__Assignment__. After reading the data below, copy out every line that contains the word "guardExpire".

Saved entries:
● ● ● ● ● ● ●
theorem upd_ringRestore {s₀ s : State} (h : Upd s₀ s) (n : Nat) : Upd s₀ (State.ringRestore s n) := by
  unfold State.ringRestore
  repeat' first
    | with_reducible assumption
    | with_reducible exact fun w => w
    | with_reducible exact Nat.le_refl _
    | with_reducible exact Nat.le_add_right _ _
    | with_reducible apply upd_put
    | with_reducible apply upd_setErps
    | with_reducible apply upd_hold
    | with_reducible apply upd_erpsBlock
    | with_reducible apply upd_erpsTx
    | with_reducible apply upd_startWtr
    | with_reducible apply upd_erpsTo
    | intro _
    | (extract_lets +onlyGivenNames t; first
      | (refine Upd.cut (s := s₀) (t := t) ?_ ?_; subst t; rotate_left; intro _; clear_value t)
      | (refine Upd.cut (s := s₀) (t := t.2) ?_ ?_; subst t; rotate_left; intro _; clear_value t)
      | (refine Upd.cut (s := s₀) (t := t.1) ?_ ?_; subst t; rotate_left; intro _; clear_value t)
      | subst t)
    | with_reducible apply upd_ite
    | with_reducible apply upd_ite_fst
    | with_reducible apply upd_ite_snd
    | split
    | with_reducible refine Upd.mk' ?_ rfl ?_ ?_ ?_ ?_

theorem upd_erpsRevert {s₀ s : State} (h : Upd s₀ s) : Upd s₀ (State.erpsRevert s) := by
  unfold State.erpsRevert
  repeat' first
    | with_reducible assumption
    | with_reducible exact fun w => w
    | with_reducible exact Nat.le_refl _
    | with_reducible exact Nat.le_add_right _ _
    | with_reducible apply upd_stopWtr
    | with_reducible apply upd_erpsBlock
    | with_reducible apply upd_erpsTx
    | with_reducible apply upd_erpsTo
    | intro _
    | split

theorem upd_wtrExpire {s₀ s : State} (h : Upd s₀ s) : Upd s₀ (State.wtrExpire s) := by
  unfold State.wtrExpire
  repeat' first
    | with_reducible assumption
    | with_reducible exact fun w => w
    | with_reducible exact Nat.le_refl _
    | with_reducible exact Nat.le_add_right _ _
    | with_reducible apply upd_erpsRevert
    | intro _
    | with_reducible apply upd_ite
    | with_reducible apply upd_ite_fst
    | with_reducible apply upd_ite_snd
    | split

theorem upd_guardExpire {s₀ s : State} (h : Upd s₀ s) : Upd s₀ (State.guardExpire s) := by
  unfold State.guardExpire
  repeat' first
    | with_reducible assumption
    | with_reducible exact fun w => w
    | with_reducible exact Nat.le_refl _
    | with_reducible exact Nat.le_add_right _ _
    | with_reducible apply upd_setErps
    | intro _
    | with_reducible apply upd_ite
    | with_reducible apply upd_ite_fst
    | with_reducible apply upd_ite_snd
    | split
    | with_reducible refine Upd.mk' ?_ rfl ?_ ?_ ?_ ?_

theorem upd_erpsOpen {s₀ s : State} (h : Upd s₀ s) : Upd s₀ (State.erpsOpen s) := by
  unfold State.erpsOpen
  repeat' first
    | with_reducible assumption
    | with_reducible exact fun w => w
    | with_reducible exact Nat.le_refl _
    | with_reducible exact Nat.le_add_right _ _
    | with_reducible apply upd_erpsBlock
    | with_reducible apply upd_erpsTx
    | intro _
    | split

theorem upd_rapsAct {s₀ s : State} (h : Upd s₀ s) (m : RapsMsg) : Upd s₀ (State.rapsAct s m) := by
  unfold State.rapsAct
  repeat' first
    | with_reducible assumption
    | with_reducible exact fun w => w
    | with_reducible exact Nat.le_refl _
    | with_reducible exact Nat.le_add_right _ _
    | with_reducible apply upd_stopWtr
    | with_reducible apply upd_erpsOpen
    | with_reducible apply upd_erpsTo
    | with_reducible apply upd_setErps
    | with_reducible apply upd_erpsTx
    | with_reducible apply upd_startWtr
    | with_reducible apply upd_erpsBlock
    | with_reducible refine upd_snd (by with_reducible assumption) ?_
    | with_reducible refine upd_fst (by with_reducible assumption) ?_
    | intro _
    | (extract_lets +onlyGivenNames t; first
      | (refine Upd.cut (s := s₀) (t := t) ?_ ?_; subst t; rotate_left; intro _; clear_value t)
      | (refine Upd.cut (s := s₀) (t := t.2) ?_ ?_; subst t; rotate_left; intro _; clear_value t)
      | (refine Upd.cut (s := s₀) (t := t.1) ?_ ?_; subst t; rotate_left; intro _; clear_value t)
      | subst t)
    | with_reducible apply upd_ite
    | with_reducible apply upd_ite_fst
    | with_reducible apply upd_ite_snd
    | (with_reducible refine id (?_ : Upd _ _); dsimp -zeta only [])
    | split
    | with_reducible refine Upd.mk' ?_ rfl ?_ ?_ ?_ ?_

theorem upd_rapsReceived {s₀ s : State} (h : Upd s₀ s) (m : RapsMsg) : Upd s₀ (State.rapsReceived s m) := by
  unfold State.rapsReceived
  repeat' first
    | with_reducible assumption
    | with_reducible exact fun w => w
    | with_reducible exact Nat.le_refl _
    | with_reducible exact Nat.le_add_right _ _
    | with_reducible apply upd_erpsInitDone
    | with_reducible apply upd_rapsAct
    | intro _
    | (extract_lets +onlyGivenNames t; first
      | (refine Upd.cut (s := s₀) (t := t) ?_ ?_; subst t; rotate_left; intro _; clear_value t)
      | (refine Upd.cut (s := s₀) (t := t.2) ?_ ?_; subst t; rotate_left; intro _; clear_value t)
      | (refine Upd.cut (s := s₀) (t := t.1) ?_ ?_; subst t; rotate_left; intro _; clear_value t)
      | subst t)
    | with_reducible apply upd_ite
    | with_reducible apply upd_ite_fst
    | with_reducible apply upd_ite_snd
    | split

theorem upd_erpsCmdDone {s₀ s : State} (h : Upd s₀ s) (cmd : Nat) (refused : Bool) : Upd s₀ (State.erpsCmdDone s cmd refused) := by
  unfold State.erpsCmdDone
  repeat' first
    | with_reducible assumption
    | with_reducible exact fun w => w
    | with_reducible exact Nat.le_refl _
    | with_reducible exact Nat.le_add_right _ _
    | with_reducible apply upd_put
    | with_reducible apply upd_irq
    | with_reducible apply upd_raise
    | intro _
    | split

theorem upd_erpsCmd {s₀ s : State} (h : Upd s₀ s) (v : Word) : Upd s₀ (State.erpsCmd s v) := by
  unfold State.erpsCmd
  repeat' first
    | with_reducible assumption
    | with_reducible exact fun w => w
    | with_reducible exact Nat.le_refl _
    | with_reducible exact Nat.le_add_right _ _
    | with_reducible apply upd_erpsCmdDone
    | with_reducible apply upd_stopWtr
    | with_reducible apply upd_erpsBlock
    | with_reducible apply upd_erpsTx
    | with_reducible apply upd_erpsTo
    | with_reducible apply upd_setErps
    | with_reducible apply upd_startWtr
    | with_reducible apply upd_erpsRevert
    | intro _
    | (extract_lets +onlyGivenNames t; first
      | (refine Upd.cut (s := s₀) (t := t) ?_ ?_; subst t; rotate_left; intro _; clear_value t)
      | (refine Upd.cut (s := s₀) (t := t.2) ?_ ?_; subst t; rotate_left; intro _; clear_value t)
      | (refine Upd.cut (s := s₀) (t := t.1) ?_ ?_; subst t; rotate_left; intro _; clear_value t)
      | subst t)
    | with_reducible apply upd_ite
    | with_reducible apply upd_ite_fst
    | with_reducible apply upd_ite_snd
    | split
    | with_reducible refine Upd.mk' ?_ rfl ?_ ?_ ?_ ?_

theorem upd_erpsCfgChanged {s₀ s : State} (h : Upd s₀ s) (old : Word) : Upd s₀ (State.erpsCfgChanged s old) := by
  unfold State.erpsCfgChanged
  repeat' first
    | with_reducible assumption
    | with_reducible exact fun w => w
    | with_reducible exact Nat.le_refl _
    | with_reducible exact Nat.le_add_right _ _
    | with_reducible apply upd_erpsStart
    | with_reducible apply upd_setErps
    | with_reducible apply upd_erpsBlock
    | with_reducible apply upd_put
    | intro _
    | (extract_lets +onlyGivenNames t; first
      | (refine Upd.cut (s := s₀) (t := t) ?_ ?_; subst t; rotate_left; intro _; clear_value t)
      | (refine Upd.cut (s := s₀) (t := t.2) ?_ ?_; subst t; rotate_left; intro _; clear_value t)
      | (refine Upd.cut (s := s₀) (t := t.1) ?_ ?_; subst t; rotate_left; intro _; clear_value t)
      | subst t)
    | with_reducible apply upd_ite
    | with_reducible apply upd_ite_fst
    | with_reducible apply upd_ite_snd
    | split
    | with_reducible refine Upd.mk' ?_ rfl ?_ ?_ ?_ ?_

theorem upd_portDisable {s₀ s : State} (h : Upd s₀ s) (n : Nat) : Upd s₀ (State.portDisable s n) := by
  unfold State.portDisable
  repeat' first
    | with_reducible assumption
    | with_reducible exact fun w => w
    | with_reducible exact Nat.le_refl _
    | with_reducible exact Nat.le_add_right _ _
    | with_reducible apply upd_put
    | with_reducible apply upd_ringSf
    | intro _
    | (extract_lets +onlyGivenNames t; first
      | (refine Upd.cut (s := s₀) (t := t) ?_ ?_; subst t; rotate_left; intro _; clear_value t)
      | (refine Upd.cut (s := s₀) (t := t.2) ?_ ?_; subst t; rotate_left; intro _; clear_value t)
      | (refine Upd.cut (s := s₀) (t := t.1) ?_ ?_; subst t; rotate_left; intro _; clear_value t)
      | subst t)
    | with_reducible apply upd_ite
    | with_reducible apply upd_ite_fst
    | with_reducible apply upd_ite_snd
    | split

theorem upd_portSoftReset {s₀ s : State} (h : Upd s₀ s) (n : Nat) : Upd s₀ (State.portSoftReset s n) := by
  unfold State.portSoftReset
  repeat' first
    | with_reducible assumption
    | with_reducible exact fun w => w
    | with_reducible exact Nat.le_refl _
    | with_reducible exact Nat.le_add_right _ _
    | with_reducible apply upd_put
    | with_reducible apply upd_wr
    | intro _
    | (extract_lets +onlyGivenNames t; first
      | (refine Upd.cut (s := s₀) (t := t) ?_ ?_; subst t; rotate_left; intro _; clear_value t)
      | (refine Upd.cut (s := s₀) (t := t.2) ?_ ?_; subst t; rotate_left; intro _; clear_value t)
      | (refine Upd.cut (s := s₀) (t := t.1) ?_ ?_; subst t; rotate_left; intro _; clear_value t)
      | subst t)
    | split

theorem upd_swSoftReset {s₀ s : State} (h : Upd s₀ s) : Upd s₀ (State.swSoftReset s) := by
  unfold State.swSoftReset
  repeat' first
    | with_reducible assumption
    | with_reducible exact fun w => w
    | with_reducible exact Nat.le_refl _
    | with_reducible exact Nat.le_add_right _ _
    | with_reducible apply upd_wr
    | intro _
    | split

theorem upd_ringSfp {s₀ s : State} (h : Upd s₀ s) (n : Nat) (inserted : Bool) (fault : Bool) : Upd s₀ (State.ringSfp s n inserted fault) := by
  unfold State.ringSfp
  repeat' first
    | with_reducible assumption
    | with_reducible exact fun w => w
    | with_reducible exact Nat.le_refl _
    | with_reducible exact Nat.le_add_right _ _
    | with_reducible apply upd_put
    | with_reducible apply upd_irq
    | with_reducible apply upd_raise
    | with_reducible apply upd_ringSf
    | intro _
    | (extract_lets +onlyGivenNames t; first
      | (refine Upd.cut (s := s₀) (t := t) ?_ ?_; subst t; rotate_left; intro _; clear_value t)
      | (refine Upd.cut (s := s₀) (t := t.2) ?_ ?_; subst t; rotate_left; intro _; clear_value t)
      | (refine Upd.cut (s := s₀) (t := t.1) ?_ ?_; subst t; rotate_left; intro _; clear_value t)
      | subst t)
    | with_reducible apply upd_ite
    | with_reducible apply upd_ite_fst
    | with_reducible apply upd_ite_snd
    | split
● ● ● ● ● ● ●
__Response__.
theorem upd_guardExpire {s₀ s : State} (h : Upd s₀ s) : Upd s₀ (State.guardExpire s) := by
  unfold State.guardExpire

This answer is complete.